*** Opening Source data ***

-- ==== Sys2Proof/Machine/Core.lean ====
section
/-! DEFINITION. The machine as the host sees it. -/

def Sys2Proof.core : Host.Core :=
  { State := Sys2Proof.Machine.State
    Fault := Sys2Proof.Machine.Fault
    Refusal := Sys2Proof.Machine.Refusal
    step := Sys2Proof.Machine.step
    reset := Sys2Proof.Machine.State.reset }
end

*** Closing Source data ***

What to produce:
Quote the records from their first line to the line with "step := Sys2Proof.Machine.step", inclusive, without adding or dropping anything.

Completed task:
-- ==== Sys2Proof/Machine/Core.lean ====
section
/-! DEFINITION. The machine as the host sees it. -/

def Sys2Proof.core : Host.Core :=
  { State := Sys2Proof.Machine.State
    Fault := Sys2Proof.Machine.Fault
    Refusal := Sys2Proof.Machine.Refusal
    step := Sys2Proof.Machine.step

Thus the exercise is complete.